START Supplied entries

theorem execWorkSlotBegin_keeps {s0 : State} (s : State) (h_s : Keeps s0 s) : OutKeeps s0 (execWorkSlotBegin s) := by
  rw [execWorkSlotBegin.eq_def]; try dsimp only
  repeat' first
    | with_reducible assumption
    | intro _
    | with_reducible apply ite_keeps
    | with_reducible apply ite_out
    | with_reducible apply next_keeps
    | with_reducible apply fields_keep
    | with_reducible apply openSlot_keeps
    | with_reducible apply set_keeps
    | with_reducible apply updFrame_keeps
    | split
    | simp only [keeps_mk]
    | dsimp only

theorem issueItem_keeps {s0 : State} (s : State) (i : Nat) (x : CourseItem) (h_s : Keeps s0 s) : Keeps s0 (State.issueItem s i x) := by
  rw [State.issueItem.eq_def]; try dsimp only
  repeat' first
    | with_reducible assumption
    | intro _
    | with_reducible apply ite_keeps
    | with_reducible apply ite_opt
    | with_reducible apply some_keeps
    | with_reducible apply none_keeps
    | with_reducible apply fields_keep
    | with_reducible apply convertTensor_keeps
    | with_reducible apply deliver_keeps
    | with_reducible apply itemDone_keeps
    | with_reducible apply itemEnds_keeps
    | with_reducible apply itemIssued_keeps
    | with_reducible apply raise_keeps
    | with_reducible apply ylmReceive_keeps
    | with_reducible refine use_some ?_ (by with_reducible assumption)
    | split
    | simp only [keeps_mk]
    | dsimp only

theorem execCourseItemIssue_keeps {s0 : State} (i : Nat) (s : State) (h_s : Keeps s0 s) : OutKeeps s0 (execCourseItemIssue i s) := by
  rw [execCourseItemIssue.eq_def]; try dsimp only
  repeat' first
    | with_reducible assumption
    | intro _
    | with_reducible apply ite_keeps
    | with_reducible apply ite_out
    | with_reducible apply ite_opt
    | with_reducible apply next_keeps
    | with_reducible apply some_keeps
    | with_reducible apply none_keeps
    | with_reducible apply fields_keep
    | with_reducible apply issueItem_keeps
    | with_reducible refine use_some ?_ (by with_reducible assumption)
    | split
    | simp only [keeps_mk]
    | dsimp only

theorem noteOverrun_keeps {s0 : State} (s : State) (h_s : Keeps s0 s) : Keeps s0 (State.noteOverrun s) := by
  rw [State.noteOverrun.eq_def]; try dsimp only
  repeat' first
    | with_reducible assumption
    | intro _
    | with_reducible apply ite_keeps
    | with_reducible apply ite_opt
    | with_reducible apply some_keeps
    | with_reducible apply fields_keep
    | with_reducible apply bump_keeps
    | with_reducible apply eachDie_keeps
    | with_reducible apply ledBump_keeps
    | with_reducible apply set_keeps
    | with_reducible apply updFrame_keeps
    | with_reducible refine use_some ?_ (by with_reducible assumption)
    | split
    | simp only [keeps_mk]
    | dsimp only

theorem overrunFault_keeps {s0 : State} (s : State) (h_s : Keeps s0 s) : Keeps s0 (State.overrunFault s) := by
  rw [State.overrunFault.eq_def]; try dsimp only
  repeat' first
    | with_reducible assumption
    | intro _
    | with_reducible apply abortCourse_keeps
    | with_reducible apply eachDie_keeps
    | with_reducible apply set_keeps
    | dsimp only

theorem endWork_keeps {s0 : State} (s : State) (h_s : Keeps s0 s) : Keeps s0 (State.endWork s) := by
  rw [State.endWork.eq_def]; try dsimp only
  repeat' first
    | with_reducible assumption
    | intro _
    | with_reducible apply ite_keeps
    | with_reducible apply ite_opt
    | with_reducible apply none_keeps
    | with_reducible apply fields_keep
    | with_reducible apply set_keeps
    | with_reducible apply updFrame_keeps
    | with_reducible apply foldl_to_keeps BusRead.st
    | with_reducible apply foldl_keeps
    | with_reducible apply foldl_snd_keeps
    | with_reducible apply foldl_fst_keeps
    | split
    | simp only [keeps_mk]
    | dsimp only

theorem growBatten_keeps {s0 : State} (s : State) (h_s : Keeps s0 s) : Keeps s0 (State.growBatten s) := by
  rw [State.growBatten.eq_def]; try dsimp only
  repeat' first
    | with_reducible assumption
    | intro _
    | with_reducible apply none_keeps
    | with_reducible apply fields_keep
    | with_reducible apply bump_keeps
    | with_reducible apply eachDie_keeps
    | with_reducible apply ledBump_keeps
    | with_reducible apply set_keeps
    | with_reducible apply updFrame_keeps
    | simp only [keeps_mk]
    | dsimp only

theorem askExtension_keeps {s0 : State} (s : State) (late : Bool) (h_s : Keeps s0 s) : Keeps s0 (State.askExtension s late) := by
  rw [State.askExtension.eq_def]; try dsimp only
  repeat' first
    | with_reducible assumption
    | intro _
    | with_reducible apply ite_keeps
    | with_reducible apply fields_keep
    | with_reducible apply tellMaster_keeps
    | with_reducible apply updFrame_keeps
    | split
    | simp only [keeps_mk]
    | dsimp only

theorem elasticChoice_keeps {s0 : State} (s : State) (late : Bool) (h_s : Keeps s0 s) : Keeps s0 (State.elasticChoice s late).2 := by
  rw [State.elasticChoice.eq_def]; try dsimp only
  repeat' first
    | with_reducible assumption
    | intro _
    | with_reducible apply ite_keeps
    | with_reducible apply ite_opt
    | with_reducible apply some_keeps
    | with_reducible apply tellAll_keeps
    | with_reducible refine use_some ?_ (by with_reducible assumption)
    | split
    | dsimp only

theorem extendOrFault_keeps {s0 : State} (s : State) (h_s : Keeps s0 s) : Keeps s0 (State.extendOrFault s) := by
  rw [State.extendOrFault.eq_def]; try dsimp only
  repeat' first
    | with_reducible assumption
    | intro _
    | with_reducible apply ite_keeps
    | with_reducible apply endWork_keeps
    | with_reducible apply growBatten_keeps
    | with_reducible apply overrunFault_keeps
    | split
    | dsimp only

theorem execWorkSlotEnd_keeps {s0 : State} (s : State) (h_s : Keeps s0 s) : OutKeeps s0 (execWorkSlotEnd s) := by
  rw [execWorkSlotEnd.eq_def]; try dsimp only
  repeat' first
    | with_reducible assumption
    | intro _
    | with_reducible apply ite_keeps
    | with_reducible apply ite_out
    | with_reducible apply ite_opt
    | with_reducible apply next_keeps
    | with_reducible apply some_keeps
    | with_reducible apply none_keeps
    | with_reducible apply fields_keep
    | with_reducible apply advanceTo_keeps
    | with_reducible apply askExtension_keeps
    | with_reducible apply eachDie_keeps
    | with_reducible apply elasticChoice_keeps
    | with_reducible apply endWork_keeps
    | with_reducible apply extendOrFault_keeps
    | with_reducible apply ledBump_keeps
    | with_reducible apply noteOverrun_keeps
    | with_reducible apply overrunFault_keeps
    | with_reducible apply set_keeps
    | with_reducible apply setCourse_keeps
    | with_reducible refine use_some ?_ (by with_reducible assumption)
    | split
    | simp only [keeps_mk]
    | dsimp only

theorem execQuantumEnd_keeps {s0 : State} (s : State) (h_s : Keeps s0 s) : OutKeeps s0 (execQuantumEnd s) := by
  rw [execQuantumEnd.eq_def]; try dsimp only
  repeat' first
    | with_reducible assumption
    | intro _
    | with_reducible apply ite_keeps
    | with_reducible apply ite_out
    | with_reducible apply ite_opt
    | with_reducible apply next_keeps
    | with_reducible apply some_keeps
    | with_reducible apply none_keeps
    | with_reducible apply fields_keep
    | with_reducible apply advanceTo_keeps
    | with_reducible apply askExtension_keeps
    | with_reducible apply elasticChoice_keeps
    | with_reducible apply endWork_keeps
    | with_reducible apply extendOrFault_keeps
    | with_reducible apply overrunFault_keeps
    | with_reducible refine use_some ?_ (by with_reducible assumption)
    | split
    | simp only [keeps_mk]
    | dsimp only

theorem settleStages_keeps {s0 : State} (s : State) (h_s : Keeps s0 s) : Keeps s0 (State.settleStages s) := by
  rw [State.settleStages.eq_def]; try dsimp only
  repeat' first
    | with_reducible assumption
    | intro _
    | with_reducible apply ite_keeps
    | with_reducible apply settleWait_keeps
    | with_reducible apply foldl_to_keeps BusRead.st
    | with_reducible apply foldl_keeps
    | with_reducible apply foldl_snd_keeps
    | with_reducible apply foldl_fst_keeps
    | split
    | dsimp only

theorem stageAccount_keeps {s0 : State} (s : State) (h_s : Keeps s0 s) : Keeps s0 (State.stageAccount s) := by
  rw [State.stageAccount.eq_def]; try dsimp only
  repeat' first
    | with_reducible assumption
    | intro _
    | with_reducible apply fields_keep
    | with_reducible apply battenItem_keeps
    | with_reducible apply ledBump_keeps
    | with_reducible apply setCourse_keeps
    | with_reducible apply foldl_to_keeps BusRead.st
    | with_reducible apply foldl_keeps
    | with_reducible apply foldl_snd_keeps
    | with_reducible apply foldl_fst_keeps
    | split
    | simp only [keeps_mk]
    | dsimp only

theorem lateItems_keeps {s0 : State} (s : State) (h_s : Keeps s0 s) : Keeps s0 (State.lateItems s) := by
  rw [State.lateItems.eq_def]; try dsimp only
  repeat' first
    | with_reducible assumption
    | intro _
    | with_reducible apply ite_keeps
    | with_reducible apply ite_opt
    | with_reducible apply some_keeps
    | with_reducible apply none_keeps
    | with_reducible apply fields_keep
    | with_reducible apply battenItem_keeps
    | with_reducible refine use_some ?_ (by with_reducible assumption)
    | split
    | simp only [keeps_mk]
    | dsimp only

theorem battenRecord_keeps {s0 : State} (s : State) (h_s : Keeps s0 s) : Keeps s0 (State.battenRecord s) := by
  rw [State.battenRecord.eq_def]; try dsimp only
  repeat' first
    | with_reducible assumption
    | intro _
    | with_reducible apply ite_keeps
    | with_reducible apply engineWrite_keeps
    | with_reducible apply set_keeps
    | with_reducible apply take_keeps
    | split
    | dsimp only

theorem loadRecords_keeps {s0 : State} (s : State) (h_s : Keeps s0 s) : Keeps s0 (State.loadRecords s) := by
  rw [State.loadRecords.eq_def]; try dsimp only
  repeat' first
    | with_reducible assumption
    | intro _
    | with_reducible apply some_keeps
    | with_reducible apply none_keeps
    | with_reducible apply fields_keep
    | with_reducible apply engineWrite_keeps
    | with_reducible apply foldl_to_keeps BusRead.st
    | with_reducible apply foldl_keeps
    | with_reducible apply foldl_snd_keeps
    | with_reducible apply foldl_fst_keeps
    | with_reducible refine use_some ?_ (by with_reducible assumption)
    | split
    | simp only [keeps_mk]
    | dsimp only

END Supplied entries
START Supplied entries

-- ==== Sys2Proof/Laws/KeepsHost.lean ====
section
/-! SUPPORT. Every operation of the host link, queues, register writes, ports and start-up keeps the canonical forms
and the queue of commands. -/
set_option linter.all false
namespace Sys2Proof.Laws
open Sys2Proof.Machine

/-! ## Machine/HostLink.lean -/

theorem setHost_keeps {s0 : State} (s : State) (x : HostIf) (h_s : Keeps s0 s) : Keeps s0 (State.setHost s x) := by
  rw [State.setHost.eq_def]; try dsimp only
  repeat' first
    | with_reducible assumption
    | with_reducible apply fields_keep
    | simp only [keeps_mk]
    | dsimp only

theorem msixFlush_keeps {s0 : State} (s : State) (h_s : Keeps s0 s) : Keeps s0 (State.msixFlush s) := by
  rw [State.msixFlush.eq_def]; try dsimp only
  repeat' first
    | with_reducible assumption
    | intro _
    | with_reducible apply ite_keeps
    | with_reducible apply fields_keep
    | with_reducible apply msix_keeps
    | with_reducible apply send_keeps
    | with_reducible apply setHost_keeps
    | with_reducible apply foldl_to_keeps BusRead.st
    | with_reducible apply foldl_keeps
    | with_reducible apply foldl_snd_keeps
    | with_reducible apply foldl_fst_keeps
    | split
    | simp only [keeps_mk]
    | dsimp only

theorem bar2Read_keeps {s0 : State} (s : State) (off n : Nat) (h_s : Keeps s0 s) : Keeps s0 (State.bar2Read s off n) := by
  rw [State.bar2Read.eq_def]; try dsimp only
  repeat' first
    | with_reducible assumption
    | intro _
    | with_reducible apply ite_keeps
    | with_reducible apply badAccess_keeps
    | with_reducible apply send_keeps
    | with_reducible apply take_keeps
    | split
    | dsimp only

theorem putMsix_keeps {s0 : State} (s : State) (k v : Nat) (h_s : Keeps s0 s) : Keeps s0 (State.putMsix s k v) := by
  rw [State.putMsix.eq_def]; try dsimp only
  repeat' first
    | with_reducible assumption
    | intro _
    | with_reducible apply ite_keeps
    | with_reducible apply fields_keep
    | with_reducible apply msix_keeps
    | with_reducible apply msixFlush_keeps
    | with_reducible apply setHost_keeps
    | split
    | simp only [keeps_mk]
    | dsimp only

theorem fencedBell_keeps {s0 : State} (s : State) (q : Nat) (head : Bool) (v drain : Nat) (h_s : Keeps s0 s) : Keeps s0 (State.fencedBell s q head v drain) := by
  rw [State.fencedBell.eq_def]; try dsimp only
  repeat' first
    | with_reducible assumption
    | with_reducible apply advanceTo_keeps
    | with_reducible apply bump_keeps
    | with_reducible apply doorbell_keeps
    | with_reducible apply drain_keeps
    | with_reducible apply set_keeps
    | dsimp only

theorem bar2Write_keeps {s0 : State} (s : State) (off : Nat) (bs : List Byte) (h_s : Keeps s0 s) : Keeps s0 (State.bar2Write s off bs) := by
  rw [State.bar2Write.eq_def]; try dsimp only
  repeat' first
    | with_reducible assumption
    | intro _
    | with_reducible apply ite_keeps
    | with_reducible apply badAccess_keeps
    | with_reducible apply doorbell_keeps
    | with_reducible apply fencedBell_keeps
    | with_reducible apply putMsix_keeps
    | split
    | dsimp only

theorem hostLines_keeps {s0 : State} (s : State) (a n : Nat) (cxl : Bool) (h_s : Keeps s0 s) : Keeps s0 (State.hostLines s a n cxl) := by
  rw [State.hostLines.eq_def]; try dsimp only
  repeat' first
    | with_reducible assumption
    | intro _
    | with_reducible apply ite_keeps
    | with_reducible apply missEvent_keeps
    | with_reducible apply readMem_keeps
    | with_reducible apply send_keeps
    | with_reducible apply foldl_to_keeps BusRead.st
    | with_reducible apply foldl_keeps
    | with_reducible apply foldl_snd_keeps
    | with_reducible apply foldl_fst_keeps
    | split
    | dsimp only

END Supplied entries

> Exercise directions: Select and copy each line from the data that includes the word "stageAccount".

> Response for this exercise:
theorem stageAccount_keeps {s0 : State} (s : State) (h_s : Keeps s0 s) : Keeps s0 (State.stageAccount s) := by
  rw [State.stageAccount.eq_def]; try dsimp only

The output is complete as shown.